-- ==== Sys2Proof/Laws/State.lean ====
section
/-! SUPPORT. Laws/State.lean: one lemma per field per update. Each says that a named update leaves a
field alone, or what it puts there, so that no proof unfolds a record update. -/

namespace Sys2Proof.Machine

/-! ## State updates -/

@[simp] theorem raiseFault_host (f : JlcFault) (s : State) :
    (raiseFault f s).host = s.host := rfl
@[simp] theorem raiseFault_eng (f : JlcFault) (s : State) :
    (raiseFault f s).eng = s.eng := rfl
@[simp] theorem raiseFault_pending (f : JlcFault) (s : State) :
    (raiseFault f s).pending = s.pending := rfl
@[simp] theorem raiseFault_readData (f : JlcFault) (s : State) :
    (raiseFault f s).readData = s.readData := rfl
@[simp] theorem raiseFault_faults (f : JlcFault) (s : State) :
    (raiseFault f s).faults = s.faults.record s.host.cmd f := rfl
@[simp] theorem finish0_eng (s : State) (e : Engine) (r : BitVec 64) :
    (finish0 s e r).eng = e := rfl
@[simp] theorem finish0_faults (s : State) (e : Engine) (r : BitVec 64) :
    (finish0 s e r).faults = s.faults := rfl
@[simp] theorem finish0_pending (s : State) (e : Engine) (r : BitVec 64) :
    (finish0 s e r).pending = s.pending := rfl
@[simp] theorem finish0_readData (s : State) (e : Engine) (r : BitVec 64) :
    (finish0 s e r).readData = s.readData := rfl
@[simp] theorem finish0_host (s : State) (e : Engine) (r : BitVec 64) :
    (finish0 s e r).host = { s.host with res0 := r } := rfl
@[simp] theorem finish01_eng (s : State) (e : Engine) (r0 r1 : BitVec 64) :
    (finish01 s e r0 r1).eng = e := rfl
@[simp] theorem finish01_faults (s : State) (e : Engine) (r0 r1 : BitVec 64) :
    (finish01 s e r0 r1).faults = s.faults := rfl
@[simp] theorem finish01_pending (s : State) (e : Engine) (r0 r1 : BitVec 64) :
    (finish01 s e r0 r1).pending = s.pending := rfl
@[simp] theorem finish01_readData (s : State) (e : Engine) (r0 r1 : BitVec 64) :
    (finish01 s e r0 r1).readData = s.readData := rfl
@[simp] theorem finish01_host (s : State) (e : Engine) (r0 r1 : BitVec 64) :
    (finish01 s e r0 r1).host = { s.host with res0 := r0, res1 := r1 } := rfl
@[simp] theorem writeRegister_eng (r : RegName) (v : Word) (s : State) :
    (writeRegister r v s).eng = s.eng := rfl
@[simp] theorem writeRegister_faults (r : RegName) (v : Word) (s : State) :
    (writeRegister r v s).faults = s.faults := rfl
@[simp] theorem writeRegister_pending (r : RegName) (v : Word) (s : State) :
    (writeRegister r v s).pending = s.pending := rfl
@[simp] theorem writeRegister_readData (r : RegName) (v : Word) (s : State) :
    (writeRegister r v s).readData = s.readData := rfl
@[simp] theorem writeRegister_host (r : RegName) (v : Word) (s : State) :
    (writeRegister r v s).host = storeRegister r v s.host := rfl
* * * * * * *
Please reproduce each entry exactly as it appears.

-- ==== Sys2Proof/Laws/State.lean ====
section
/-! SUPPORT. Laws/State.lean: one lemma per field per update. Each says that a named update leaves a
field alone, or what it puts there, so that no proof unfolds a record update. -/

namespace Sys2Proof.Machine

/-! ## State updates -/

@[simp] theorem raiseFault_host (f : JlcFault) (s : State) :
    (raiseFault f s).host = s.host := rfl
@[simp] theorem raiseFault_eng (f : JlcFault) (s : State) :
    (raiseFault f s).eng = s.eng := rfl
@[simp] theorem raiseFault_pending (f : JlcFault) (s : State) :
    (raiseFault f s).pending = s.pending := rfl
@[simp] theorem raiseFault_readData (f : JlcFault) (s : State) :
    (raiseFault f s).readData = s.readData := rfl
@[simp] theorem raiseFault_faults (f : JlcFault) (s : State) :
    (raiseFault f s).faults = s.faults.record s.host.cmd f := rfl
@[simp] theorem finish0_eng (s : State) (e : Engine) (r : BitVec 64) :
    (finish0 s e r).eng = e := rfl
@[simp] theorem finish0_faults (s : State) (e : Engine) (r : BitVec 64) :
    (finish0 s e r).faults = s.faults := rfl
@[simp] theorem finish0_pending (s : State) (e : Engine) (r : BitVec 64) :
    (finish0 s e r).pending = s.pending := rfl
@[simp] theorem finish0_readData (s : State) (e : Engine) (r : BitVec 64) :
    (finish0 s e r).readData = s.readData := rfl
@[simp] theorem finish0_host (s : State) (e : Engine) (r : BitVec 64) :
    (finish0 s e r).host = { s.host with res0 := r } := rfl
@[simp] theorem finish01_eng (s : State) (e : Engine) (r0 r1 : BitVec 64) :
    (finish01 s e r0 r1).eng = e := rfl
@[simp] theorem finish01_faults (s : State) (e : Engine) (r0 r1 : BitVec 64) :
    (finish01 s e r0 r1).faults = s.faults := rfl
@[simp] theorem finish01_pending (s : State) (e : Engine) (r0 r1 : BitVec 64) :
    (finish01 s e r0 r1).pending = s.pending := rfl
@[simp] theorem finish01_readData (s : State) (e : Engine) (r0 r1 : BitVec 64) :
    (finish01 s e r0 r1).readData = s.readData := rfl
@[simp] theorem finish01_host (s : State) (e : Engine) (r0 r1 : BitVec 64) :
    (finish01 s e r0 r1).host = { s.host with res0 := r0, res1 := r1 } := rfl
@[simp] theorem writeRegister_eng (r : RegName) (v : Word) (s : State) :
    (writeRegister r v s).eng = s.eng := rfl
@[simp] theorem writeRegister_faults (r : RegName) (v : Word) (s : State) :
    (writeRegister r v s).faults = s.faults := rfl
@[simp] theorem writeRegister_pending (r : RegName) (v : Word) (s : State) :
    (writeRegister r v s).pending = s.pending := rfl
@[simp] theorem writeRegister_readData (r : RegName) (v : Word) (s : State) :
    (writeRegister r v s).readData = s.readData := rfl
@[simp] theorem writeRegister_host (r : RegName) (v : Word) (s : State) :
    (writeRegister r v s).host = storeRegister r v s.host := rfl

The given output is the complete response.